The goal of this module is to conduct a detailed exploration of the structural diversity of perovskite compounds, with the aim of feeding subsequent ML models to map XRD data to materials information. By leveraging extensive crystallographic data repositories, this research seeks to uncover the broad range of structural flexibility and variability inherent to the perovskite family. Perovskites, characterized by the ABX₃ stoichiometry, exhibit remarkable structural versatility. Central to their structure is the B site, encapsulated within BX₆ octahedra, which can adopt various arrangements and undergo multiple distortions and displacements. The inherent flexibility of the perovskite lattice allows for a wide array of cations and anions to be incorporated, theoretically enabling any combination of atoms to form a potential perovskite structure⁴⁷.
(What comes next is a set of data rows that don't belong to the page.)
/-- FEC of one engine beside its registers. -/
structure EngFec where
  /-- positions encoded since the encoder started afresh, modulo 64 (04_nurnauri_fec.md R121, R146). -/
  encPos : Nat := 0
  /-- coded bits of the last two positions encoded, newest first; none listed: all-zero (04_nurnauri_fec.md R121). -/
  encPrev : List (List Bool) := []
  /-- PRBS31 register of the test stream sent (04_nurnauri_fec.md R146). -/
  txPrbs : Nat := 0x7FFFFFFF
  /-- positions in the decoder's window, oldest first, at most 64 (04_nurnauri_fec.md R125). -/
  win : List FecPos := []
  /-- the two positions that left it last, newest first; none listed: zero reliability (04_nurnauri_fec.md R121, R132). -/
  old : List FecPos := []
  /-- place in the window at which the sweep goes on (04_nurnauri_fec.md R126). -/
  sweep : Nat := 0
  /-- the update engines are clock-gated (04_nurnauri_fec.md R128). -/
  gated : Bool := false
  /-- data passed since the last received frame carried the uncorrectable mark (04_nurnauri_fec.md R134). -/
  marked : Bool := false
  /-- words on the way to the decoder were lost, repeated or in error since the last received frame (01_architecture.md R20). -/
  slipped : Bool := false
  /-- memory of the transmit filters, by lane (03_line_engine.md R82). -/
  lanes : SMap TxLane := []
  /-- positions decoded for the frames that wait: data bits and the marks of the 8 codewords, oldest first (04_nurnauri_fec.md R131, R134). -/
  outQ : List (List Bool × List Bool) := []
  /-- positions of the window that entered it before those of the frames that wait (04_nurnauri_fec.md R125). -/
  skip : Nat := 0
  /-- coded positions that NEAR_DIG hands to the own receive DSP, oldest first, at most 24 (03_line_engine.md R116). -/
  loopPos : List (List Bool) := []
  /-- readings of a window that has ended, until the computation of the same 10 ms shows them (04_nurnauri_fec.md R137, R139). -/
  staged : Option (List Nat) := none
  /-- the last computation closed its window itself: its FEC_WINDOW_END is still to come (04_nurnauri_fec.md R137). -/
  ended : Bool := false
  /-- decoder restarts (mod 2^32) (04_nurnauri_fec.md R132). -/
  restarts : Nat := 0
  /-- start-up positions still to come (04_nurnauri_fec.md R132). -/
  startup : Nat := 64
  /-- positions decoded in this window (04_nurnauri_fec.md R137). -/
  posDec : Nat := 0
  /-- codewords or FEC blocks decoded in this window (04_nurnauri_fec.md R136). -/
  cwDec : Nat := 0
  /-- corrected coded bits in this window (04_nurnauri_fec.md R137). -/
  corr : Nat := 0
  /-- coded bits examined in this window (04_nurnauri_fec.md R137). -/
  exam : Nat := 0
  /-- sum of the iteration counts in this window (04_nurnauri_fec.md R137). -/
  iterSum : Nat := 0
  /-- largest iteration count in this window (04_nurnauri_fec.md R137). -/
  iterPk : Nat := 0
  /-- inner-unsolved positions in this window (04_nurnauri_fec.md R137). -/
  unsolved : Nat := 0
  /-- uncorrectable codewords in this window (04_nurnauri_fec.md R137). -/
  unc : Nat := 0
  /-- bits corrected by the outer code in this window (04_nurnauri_fec.md R137). -/
  outer : Nat := 0
  /-- unc_set in force in this window, 2-8 (04_nurnauri_fec.md R136, R149). -/
  uncSet : Nat := 4
  /-- something in this window makes it invalid (04_nurnauri_fec.md R138). -/
  spoiled : Bool := true
  /-- consecutive valid windows above the set level (04_nurnauri_fec.md R136). -/
  setRun : Nat := 0
  /-- consecutive valid windows at or below the clear level (04_nurnauri_fec.md R136). -/
  clrRun : Nat := 0
  /-- PRBS31 register of the checker (04_nurnauri_fec.md R146). -/
  prbs : Nat := 0x7FFFFFFF
  /-- consecutive sync blocks matched (04_nurnauri_fec.md R146). -/
  hit : Nat := 0
  /-- consecutive sync blocks missed (04_nurnauri_fec.md R146). -/
  miss : Nat := 0
deriving DecidableEq, Repr

/-- One message being encrypted (one locker of one engine, one superframe). -/
structure CipherTx where
  /-- locker (10_cipher.md R347). -/
  locker : Nat := 0
  /-- key of the slot chosen, none when the slot is empty (10_cipher.md R357). -/
  key : Option Nat := none
  /-- kgen of the slot used (10_cipher.md R350). -/
  kgen : Nat := 0
  /-- SC of the message (10_cipher.md R353). -/
  sc : Nat := 0
  /-- 96-bit IV (10_cipher.md R354). -/
  iv : Nat := 0
  /-- 16 bytes of additional data (10_cipher.md R354). -/
  aad : List Byte := []
  /-- ciphertext so far (10_cipher.md R347). -/
  ct : List Byte := []
  /-- a frame of the message is marked invalid or uncorrectable (10_cipher.md R359). -/
  bad : Bool := false
  /-- receive side: 0 decrypted, 1 no key, 2 END clashes, 3 no SC known (10_cipher.md R359). -/
  kind : Nat := 0
  /-- receive side: phase of the slot used (10_cipher.md R357). -/
  phase : Nat := 0
  /-- receive side: 4 ENG + 2 MB + END of the message (10_cipher.md R359). -/
  who : Nat := 0
deriving DecidableEq, Repr

/-- A protection message. -/
structure ProtMsg where
  /-- request code (05_line_framing.md R168). -/
  code : Nat := 0
  /-- sequence number (05_line_framing.md R168). -/
  seq : Nat := 0
  /-- argument (05_line_framing.md R168). -/
  arg : Nat := 0
deriving DecidableEq, Repr

/-- Transmit framer, mapper and cipher of one engine. -/
structure EngTx where
  /-- the transmitter runs and its frame grid stands (framing, R24) (03_line_engine.md R83). -/
  on : Bool := false
  /-- number of the next frame, 0-255 (05_line_framing.md R155). -/
  fn : Nat := 0
  /-- pair superframe count, 32 bits (08_pair_protection.md R281). -/
  psc : Nat := 0
  /-- format level sent (05_line_framing.md R174). -/
  lvl : Nat := 0
  /-- roll-off in force (03_line_engine.md R82, R22). -/
  rolloff : Nat := 1
  /-- end_sel in force (10_cipher.md R356). -/
  endSel : Bool := false
  /-- an accepted far FMT_MAX waits for the next SFM (05_line_framing.md R174). -/
  fmtPend : Option Nat := none
  /-- FMT_MAX sent in this superframe (05_line_framing.md R174, R192). -/
  fmtAdv : Nat := 1
  /-- BIP8 over the payload of the previous frame (05_line_framing.md R159). -/
  bipPrev : Nat := 0
  /-- BEI owed to the next transmitted frame (05_line_framing.md R182). -/
  beiSum : Nat := 0
  /-- message sent (05_line_framing.md R169). -/
  prot : ProtMsg := {}
  /-- its ack has arrived (05_line_framing.md R171). -/
  protAcked : Bool := true
  /-- PROT_ACK_LOST was raised for it (05_line_framing.md R171). -/
  ackLost : Bool := false
  /-- ack field sent (05_line_framing.md R170). -/
  ackOut : Nat := 0
  /-- SFMs up to which SWITCHED is still sent: 8 whole superframes and what is left of the one running at takeover (08_pair_protection.md R306). -/
  swLeft : Nat := 0
  /-- UNPROTECTED is sent (08_pair_protection.md R306). -/
  unprotTx : Bool := false
  /-- TX_SUSPECT is sent (08_pair_protection.md R306). -/
  suspect : Bool := false
  /-- this superframe is a switch superframe (05_line_framing.md R165). -/
  mkNow : Bool := false
  /-- a marker has reached the framer: its generation, and in a pair its target PSC (01_architecture.md R569). -/
  marker : Option (Nat × Option Nat) := none
  /-- the SFM of the superframe whose frame 0 comes next has been sent (05_line_framing.md R155). -/
  sfm : Bool := false
  /-- the first superframe after framing resumes is a switch superframe (01_architecture.md R570). -/
  mkResume : Bool := false
  /-- GCC0 block of this superframe (05_line_framing.md R172). -/
  gcc : List Byte := []
  /-- GCC_VALID of this superframe (05_line_framing.md R160). -/
  gccValid : Bool := false
  /-- time-transfer block of this superframe (09_timing.md R337). -/
  tt : List Byte := []
  /-- OHB_TX blocks waiting, oldest first (11_host_rings.md R396). -/
  ohb : List OhbBlock := []
  /-- transmit map in force (07_placement.md R242). -/
  map : Slots := {}
  /-- next map in the transmit shadows (01_architecture.md R25). -/
  next : Option Slots := none
  /-- messages of this superframe (10_cipher.md R347). -/
  msgs : List CipherTx := []
  /-- messages of the previous superframe (for TAG and KGEN) (10_cipher.md R350). -/
  prev : List CipherTx := []
  /-- frames that NEAR_DIG hands to the own receive DSP, oldest first, at most 4 (03_line_engine.md R116). -/
  loopQ : List (List Byte) := []
  /-- the same on an interoperable profile: whether the frame has multiframe count 0, and its bits (03_line_engine.md R116). -/
  loopI : List (Bool × List Bool) := []
  /-- map that a local transmit stage keeps which mismatched alone, by stage; unlisted: the map in force (01_architecture.md R27). -/
  kept : SMap (Option Slots) := []
  /-- transmit map in force before the last switch (01_architecture.md R27). -/
  mapOld : Slots := {}
  /-- frames handed over by the receiving engine, oldest first (06_tributary_mapping.md R229). -/
  regenQ : List RegenFrame := []
  /-- last frame handed over (06_tributary_mapping.md R229). -/
  regenLast : RegenFrame := {}
  /-- words of the transmit slot streams or samples were lost or repeated since the last frame (01_architecture.md R19, R20). -/
  slip : Bool := false
  /-- D_reg of the last anchoring (06_tributary_mapping.md R229). -/
  dReg : Nat := 0
  /-- boundary-applied values waiting (01_architecture.md R22). -/
  shadows : List Shadow := []
  /-- the transmit clock steer is clamped (09_timing.md R332). -/
  clamped : Bool := false
  /-- frequency of the transmit sample clock against nominal, 10^-13 (09_timing.md R332). -/
  freq : Int := 0
  /-- trim of the transmit clock in SHADOW, 10^-13 (08_pair_protection.md R288, 09_timing.md R332). -/
  steer : Int := 0
  /-- the wake pattern is being sent (14_power_and_cellar.md R471). -/
  wakePat : Bool := false
deriving DecidableEq, Repr

/-- Receive framer, overhead and cipher of one engine. -/
structure EngRx where
  /-- alignment state (05_line_framing.md R163). -/
  st : RxState := .oof
  /-- FN of the last frame (05_line_framing.md R163). -/
  fn : Nat := 0
  /-- consecutive frames that are not good (05_line_framing.md R163). -/
  bad : Nat := 0
  /-- level of the previous frame (05_line_framing.md R158). -/
  lvl : Nat := 1
  /-- in_frame has been 0 for 3 ms (05_line_framing.md R179). -/
  lossRun : Bool := false
  /-- frames of the run toward a change of dAIS (05_line_framing.md R179). -/
  aisRun : Nat := 0
  /-- frames of the run toward a change of dRDI (05_line_framing.md R179). -/
  rdiRun : Nat := 0
  /-- frames of the run toward a change of dBDEG (05_line_framing.md R179). -/
  bdegRun : Nat := 0
  /-- BIP8 computed over the payload of the previous frame (05_line_framing.md R159). -/
  bip : Nat := 0
  /-- that BIP8 is there to compare with (05_line_framing.md R159). -/
  bipOk : Bool := false
  /-- MAP fields of frames 0-2 of this superframe (05_line_framing.md R166). -/
  mks : List MkSeen := []
  /-- KP of frames 0-2 without the uncorrectable mark (10_cipher.md R357). -/
  kps : List Nat := []
  /-- frames read ahead at V3, oldest first, at most 3 (05_line_framing.md R166). -/
  look : List RxPend := []
  /-- frames read at V3 whose positions are still in the decoder, oldest first (01_architecture.md R14). -/
  wait : List RxPend := []
  /-- pilots shown by frames 0-2 (13_calibration.md R457). -/
  pils : List Nat := []
  /-- a late marker of this superframe has been counted (05_line_framing.md R167). -/
  mkCounted : Bool := false
  /-- trail trace of this superframe so far (05_line_framing.md R160). -/
  tti : List Byte := []
  /-- candidate trail trace (05_line_framing.md R161). -/
  ttiCand : List Byte := []
  /-- superframes it has arrived in (05_line_framing.md R161). -/
  ttiRun : Nat := 0
  /-- accepted trail trace (05_line_framing.md R161). -/
  ttiAcc : List Byte := []
  /-- candidate FMT_MAX (05_line_framing.md R161). -/
  fmtCand : Nat := 0
  /-- superframes it has arrived in (05_line_framing.md R161). -/
  fmtRun : Nat := 0
  /-- far FMT_MAX held, 0 none (05_line_framing.md R174). -/
  fmtFar : Nat := 0
  /-- candidate PROT bytes (05_line_framing.md R169). -/
  protCand : List Byte := []
  /-- frames it has arrived in (05_line_framing.md R169). -/
  protRun : Nat := 0
  /-- last accepted message (05_line_framing.md R170). -/
  protLast : Option ProtMsg := none
  /-- messages delivered to the pair logic, oldest first (05_line_framing.md R169). -/
  protQ : List ProtMsg := []
  /-- GCC0 bytes of this superframe so far (05_line_framing.md R173). -/
  gcc : List Byte := []
  /-- a frame of the block carried the mark or was lost (05_line_framing.md R173). -/
  gccBad : Bool := false
  /-- GCC_VALID received in this superframe (05_line_framing.md R173). -/
  gccValid : Bool := false
  /-- MFC bytes of this superframe so far (05_line_framing.md R173). -/
  mfc : List Byte := []
  /-- finished GCC0 block (05_line_framing.md R173). -/
  gccDone : Option RxBlock := none
  /-- finished MFC block (05_line_framing.md R173). -/
  mfcDone : Option RxBlock := none
  /-- received placement-channel block on its way to the Storekeeper (01_architecture.md R12). -/
  placeDone : Option RxBlock := none
  /-- a byte of the time-transfer block of this superframe carried the mark (09_timing.md R338). -/
  ttBad : Bool := false
  /-- received time-transfer block on its way to timing (01_architecture.md R12). -/
  ttDone : Option RxBlock := none
  /-- superframes since the last used time-transfer block, stops at 8 (09_timing.md R340). -/
  ttAge : Nat := 8
  /-- receive SFM time of this superframe (05_line_framing.md R164). -/
  sfmTod : Nat := 0
  /-- receive map in force (07_placement.md R248). -/
  map : Slots := {}
  /-- receive next map (07_placement.md R248). -/
  next : Option Slots := none
  /-- MAN slot table being loaded into the receive shadows (07_placement.md R248). -/
  loading : Option Slots := none
  /-- rate of the superframe being received (03_line_engine.md R81). -/
  rate : Nat := 0
  /-- a passing header gave it (03_line_engine.md R81). -/
  gotRate : Bool := false
  /-- the GID, PID and MAP fields last received match the configured instances (05_line_framing.md R177). -/
  idOk : Bool := true
  /-- per locker: SC_NEXT received in this superframe for the next (10_cipher.md R358). -/
  scNext : SMap (Option ScNext) := []
  /-- per locker: SC_NEXT received in the previous superframe (10_cipher.md R358). -/
  scUse : SMap (Option ScNext) := []
  /-- per locker: SC, MB, END and ENG of the last superframe (10_cipher.md R358). -/
  scPrev : SMap (Option ScNext) := []
  /-- messages of this superframe (10_cipher.md R359). -/
  msgs : List CipherTx := []
  /-- messages of the previous superframe, to be judged (10_cipher.md R359). -/
  prev : List CipherTx := []
  /-- consecutive FAIL messages, by locker (10_cipher.md R360). -/
  failRun : SMap Nat := []
  /-- consecutive PASS messages, by locker (10_cipher.md R360). -/
  passRun : SMap Nat := []
  /-- the messages of the superframe in which the engine entered frame are not formed yet (10_cipher.md R358). -/
  midway : Bool := false
  /-- pilots of the superframe, as pilot_rx (13_calibration.md R457). -/
  pilots : Nat := 0
  /-- superframes since REQ was received, stops at 8 (13_calibration.md R456). -/
  sinceReq : Nat := 8
deriving DecidableEq, Repr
The initial step is to mine all 93 space groups with ABX₃ chemical structure frameworks from the MP database⁴⁸. These groups extend beyond the typical perovskite space groups conventionally recognized. At the same time, 53 perovskite chemical formulas were found in the ICSD based on real structure.⁴⁹. This method systematically generates hypothetical perovskite compounds by substituting chemically compatible elements into known perovskite structure templates. A total of 53 representative perovskite compositions extracted from the ICSD database were selected as structural templates. In principle, any composition corresponding to one of the 93 space groups in MP dataset can be mapped to any of these templates for element substitution. The key criterion for element replacement is charge neutrality, following the general formula ABX₃. Since the anion X can be either chalcogen (e.g., O²⁻, S²⁻) or halogen (e.g., Cl⁻, Br⁻, I⁻), charge neutrality requires

$${\rm{valence}}({\rm{A}})+{\rm{valence}}({\rm{B}})+3\times {\rm{valence}}({\rm{X}})=0$$

(1)

To implement this, we developed automated scripts that read CIF files of template structures, identify A- and B-site elements, and replace them according to a predefined list of elements grouped by oxidation state. These substitutions ensure that every resulting structure satisfies Eq. (1). All modified structures were saved as new CIF files, resulting in a virtual dataset of 4929 chemically valid perovskite candidates. The detailed template element replacement List can be found in Table 1.
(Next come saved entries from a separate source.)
/-- Write one 32-byte entry: 3 bytes, the phase byte, 28 more bytes; then the message of R403 if it is due. -/
def State.writeEntry (s : State) (r : Nat) (head tail : List Byte) (now : Bool) : State :=
  let p := s.rd .HOST_RCTX_IDX_dev_idx r
  let t := (s.emit (.entry r (p % s.ringSize r)
      (head ++ [BitVec.ofNat 8 (phaseByte p (s.rd .HOST_RCTX_CFG_log2size r))] ++ tail))).wr .HOST_RCTX_IDX_dev_idx r (p + 1)
  let t := t.modRing r (fun q => { q with pend := q.pend + 1 })
  if now || decide (max 1 (s.rd .HOST_RCTX_IRQ_mod_cnt r) ≤ (t.ringOf r).pend) then t.cqMessage r else t

/-! ### Events (16_counters_and_events.md R525 to R530) -/

/-- The PERF catalogue (R530). -/
inductive PerfEv where
  | evtOverflow | crossingSlip | modeRefused | markerMismatch | sramCe | sramUe | parityErr | lockstepFault
  | clockLoss | cellAlarm | counterWrap | tlmNobuf | pmSyncRefused | laneTxFault
deriving DecidableEq, Repr

/-- An event: of the register bit that it sets, or of the PERF catalogue. -/
inductive Ev where
  | reg (f : Fld) (i : Nat)
  | perf (p : PerfEv)
deriving DecidableEq, Repr

/-- Object, argument, detail word and, where the event's severity depends on more than its name, its severity. -/
structure EvArg where
  obj : Nat := 0xFFFF
  arg : Option Nat := none
  detail : Nat := 0
  sev : Option Nat := none

/-- Code of an event (R525). -/
def Ev.code : Ev → Nat
  | .perf p => 0x0600 + p.ctorIdx
  | .reg f _ =>
    let b := f.info.rg.info.base
    let n := if f.info.rg = .LE_FEC_EV then 1 else if f.info.rg = .LE_FRM_EV then 2 else 0
    (if 0x100000 ≤ b then 0x10 else b / 65536) * 256 + n * 32 + f.info.lo

/-- Events of severity CRITICAL (R527). -/
def criticalEvs : List Fld :=
  [.CAL_EV_ref_fault, .CIPH_EV_halt_seen, .PAIR_EV_takeover, .PAIR_EV_hb_lost, .PAIR_EV_unprot_fault,
   .SEC_EV_tamper_purge, .SEC_EV_boot_fail]
/-- Events of severity MAJOR (R527). -/
def majorEvs : List Fld :=
  [.LE_STATUS_EV_lock_lost, .LE_FEC_EV_excess_set, .CIPH_EV_auth_set, .CIPH_EV_ent_fail, .TIM_EV_hold_enter,
   .TIM_EV_hold_expired, .PLACE_EV_shed, .PLACE_EV_timeout, .PAIR_EV_link_down, .PAIR_EV_alive_fault,
   .PAIR_EV_mirror_fail, .PAIR_EV_far_switched, .HOST_EV_ring_err, .HK_EV_exc_fault, .HK_EV_aout_fault,
   .HK_EV_alm_fault, .HK_EV_det_alarm, .SEC_EV_pair_key_fail]
/-- Events of severity INFO (R527). -/
def infoEvs : List Fld :=
  [.LE_STATUS_EV_lock_gained, .LE_FEC_EV_excess_clr, .CIPH_EV_auth_clr, .TIM_EV_sel_chg, .PLACE_EV_step,
   .SEC_EV_trap_open, .SEC_EV_trap_close, .SEC_EV_shelf_commit, .HK_EV_i3c_done]

/-- Severity of an event by its name (R527): 0 INFO, 1 MINOR, 2 MAJOR, 3 CRITICAL. -/
def Ev.sev : Ev → Nat
  | .perf .sramUe | .perf .lockstepFault | .perf .clockLoss => 3
  | .perf .parityErr | .perf .crossingSlip | .perf .laneTxFault => 2
  | .perf .counterWrap | .perf .sramCe => 0
  | .perf _ => 1
  | .reg f _ => if criticalEvs.contains f then 3 else if majorEvs.contains f then 2 else if infoEvs.contains f then 0 else 1

/-- Set the register bit of an event. -/
def State.evBit (s : State) : Ev → State
  | .reg f i => s.setEv f i (s.rd f i ||| 1)
  | .perf p => s.setEv .PERF_EV_ev 0 (s.rd .PERF_EV_ev ||| 2 ^ p.ctorIdx)

/-- The argument of an event's record: its own, or the event register's value after the bit is set (R526). -/
def State.evArg (s : State) (e : Ev) (a : EvArg) : Nat :=
  match a.arg, e with
  | some x, _ => x
  | none, .reg f i => s.regVal f.info.rg i
  | none, .perf _ => 0

/-- Bytes 4 to 31 of an event record after its object (R526). -/
def evTail (obj seq arg detail tod : Nat) : List Byte :=
  leBytes 2 obj ++ leBytes 2 seq ++ leBytes 8 arg ++ leBytes 4 detail ++ leBytes 11 (stamp88 tod) ++ [0]

/-- First bytes of an event record (R526). -/
def evHead (code sev : Nat) (summary : Bool) : List Byte :=
  leBytes 2 code ++ leBytes 1 (sev + 4 * b2n (decide (2 ≤ sev)) + 8 * b2n summary)

/-- Key of a pair of code and object in the suppression counts (R529). -/
def evKey (code obj : Nat) : Nat := code * 65536 + obj

/-- The EVT ring an event of a severity is written to (R528). -/
def State.evRoute (s : State) (sev : Nat) : Option Nat :=
  let r := s.rd .PERF_EVT_ROUTE_ring sev
  if s.on .PERF_EVT_ROUTE_en sev && s.activeCq r 1 then some r else none

/-- The route of a severity names an EVT CQ that has been disabled: the record that would go there is discarded and counted as stale
(R383, R408), while the ring is QUIESCING or the link is down (log entry 200). -/
def State.evGone (s : State) (sev : Nat) : Bool :=
  let r := s.rd .PERF_EVT_ROUTE_ring sev
  let st := s.rd .HOST_RCTX_STATE_state r
  s.on .PERF_EVT_ROUTE_en sev && s.rd .HOST_RCTX_CFG_kind r == 1 && s.rd .HOST_RCTX_CFG_class r == 1
    && (st == 2 || (st == 0 && !s.on .HOST_LINK_link_up))

/-- Raise an event (R525 to R530): its bit, ev_seq, and its record unless it has no route, is suppressed, or its ring
is full. The first argument bounds how often a counter that wraps by it raises COUNTER_WRAP in turn; no more than three
can follow one another, since each is of another counter. -/
def State.raiseN : Nat → State → Ev → EvArg → State
  | 0, s, _, _ => s
  | fuel + 1, s, e, a =>
    let count := fun (t : State) (k : Nat) =>
      let u := t.bump k 1
      if t.wraps k 1 then State.raiseN fuel u (.perf .counterWrap) { obj := k } else u
    let sev := a.sev.getD e.sev
    let seq := s.perf.evSeq
    let s := s.evBit e
    let s := { s with perf := { s.perf with evSeq := (seq + 1) % 65536 } }
    match s.evRoute sev with
    | none => if s.evGone sev then count (s.setEv .HOST_EV_stale_cpl 0) 522 else s
    | some r =>
      let key := evKey e.code a.obj
      if sev != 3 && decide (max 1 (s.rd .PERF_INV_CTRL_ev_limit) ≤ SMap.get 0 s.perf.evCnt key) then
        count { s with perf := { s.perf with evSup := SMap.mod (0, 0) s.perf.evSup key (fun x => (x.1 + 1, sev)) } } 536
      else
        if s.cqFull r || (s.ringOf r).dropped != 0 then
          count ((s.modRing r (fun q => { q with dropped := q.dropped + 1 })).setEv .HOST_EV_evt_drop 0) 523
        else
          let s := { s with perf := { s.perf with evCnt := SMap.mod 0 s.perf.evCnt key (· + 1) } }
          s.writeEntry r (evHead e.code sev false)
            (evTail a.obj seq (s.evArg e a) a.detail s.tim.tod) (decide (2 ≤ sev))

/-- Raise an event. -/
def State.raise (s : State) (e : Ev) (a : EvArg := {}) : State := State.raiseN 4 s e a

/-- Raise an event of a register bit. -/
def State.raiseReg (s : State) (f : Fld) (i : Nat := 0) (a : EvArg := {}) : State := s.raise (.reg f i) a

/-- Add to a counter; a wrap raises COUNTER_WRAP (R520). -/
def State.count (s : State) (k : Nat) (n : Nat := 1) : State :=
  let t := s.bump k n
  if s.wraps k n then t.raise (.perf .counterWrap) { obj := k } else t

/-- Raise an event and count it, both in one cycle: their records stand in the order of their codes, COUNTER_WRAP's being 0x060A
(R520, R528). -/
def State.raiseCount (s : State) (e : Ev) (a : EvArg) (k : Nat) (n : Nat := 1) : State :=
  if e.code < 0x060A then (s.raise e a).count k n else (s.count k n).raise e a

/-! ### Completions (11_host_rings.md R385, R394, R400) -/

/-- Bytes 0 to 2 of a completion. -/
def cplHead (d : Desc) : List Byte := leBytes 2 d.sq ++ leBytes 1 d.sqGen

/-- Bytes 4 to 31 of a completion (R400). -/
def cplTail (c : Cpl) (tod : Nat) : List Byte :=
  leBytes 2 c.d.tag ++ leBytes 2 c.d.idx ++ leBytes 1 c.status ++ leBytes 1 c.d.opcode
    ++ leBytes 1 (b2n c.noop + 2 * b2n c.trunc) ++ [0] ++ leBytes 4 c.detail ++ leBytes 3 c.moved ++ [0]
    ++ leBytes 11 (stamp88 tod) ++ [0]

/-- Discard a completion as stale (R385). -/
def State.stale (s : State) : State := (s.setEv .HOST_EV_stale_cpl 0).count 522

/-- Move the completions of an SQ whose turn has come to its CQ's queue, in count order (R394). -/
def State.flushCpl : Nat → State → Nat → State
  | 0, s, _ => s
  | fuel + 1, s, r =>
    let q := s.ringOf r
    match q.held.find? (fun c => c.d.idx == q.nextCpl) with
    | none => s
    | some c =>
      let s := s.modRing r (fun q => { q with held := q.held.erase c,
                                              nextCpl := (q.nextCpl + 1) % 65536 })
      State.flushCpl fuel (s.modRing c.d.cq (fun q => { q with cplq := q.cplq ++ [c] })) r

/-- A descriptor ends: its completion waits for its turn in the SQ and then for its CQ. -/
def State.complete (s : State) (c : Cpl) : State :=
  let s := s.modRing c.d.sq (fun q => { q with held := q.held ++ [c] })
  State.flushCpl (s.ringOf c.d.sq).held.length s c.d.sq

/-- Complete a descriptor with a status and a detail word. -/
def State.done (s : State) (d : Desc) (status : Nat := 0) (detail : Nat := 0) (moved : Nat := 0) : State :=
  s.complete { d := d, status := status, detail := detail, moved := moved }

/-- Complete a descriptor REFUSED (R402). -/
def State.refuse (s : State) (d : Desc) (detail : Nat) : State := s.done d 1 detail

/-- Place of a class in a round: OHB, TIME, KEY, CMD, TLM (R390). -/
def classRank : Nat → Nat
  | 2 => 0
  | 5 => 1
  | 4 => 2
  | 0 => 3
  | _ => 4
Table 1 Templet element replacement list

Full size table

Data simulation and alignment

This module utilized pymatgen⁵⁰ to simulate XRD spectra. In the simulation process, element-specific Debye–Waller factors were assigned to account for thermal vibrations and improve spectral accuracy. Wherever possible, these factors were obtained from experimental or computational literature; for elements without reliable references, we substituted values from chemically similar species with the same oxidation state. This strategy ensured internal consistency while mitigating the impact of missing parameters. A complete list of Debye–Waller factors is provided in Table 2. The VSS are essential for expanding the structural hypothesis space and enabling the model to learn robust spectrum-structure mappings. However, a gap exists between real structure spectral data and virtual structure spectral data, which can negatively impact the performance of deep learning models. Therefore, this study aims to help bridge this gap, allowing VSS to more effectively support the analysis of RSS. This strategy was crucial for enhancing the realism of virtual structure spectral datasets, making them more representative of actual conditions.

Table 2 Pymatgen simulation parameters

Full size table

A fundamental component of this approach was the simulation of unintended phases or contaminants, which are often encountered in experimental samples. By introducing random impurity peaks into the VSS, this study created datasets that were more realistic and challenging, aligning closely with real-world scenarios. This targeted augmentation was vital for robust model training and substantially enhances predictive accuracy on experimental spectra.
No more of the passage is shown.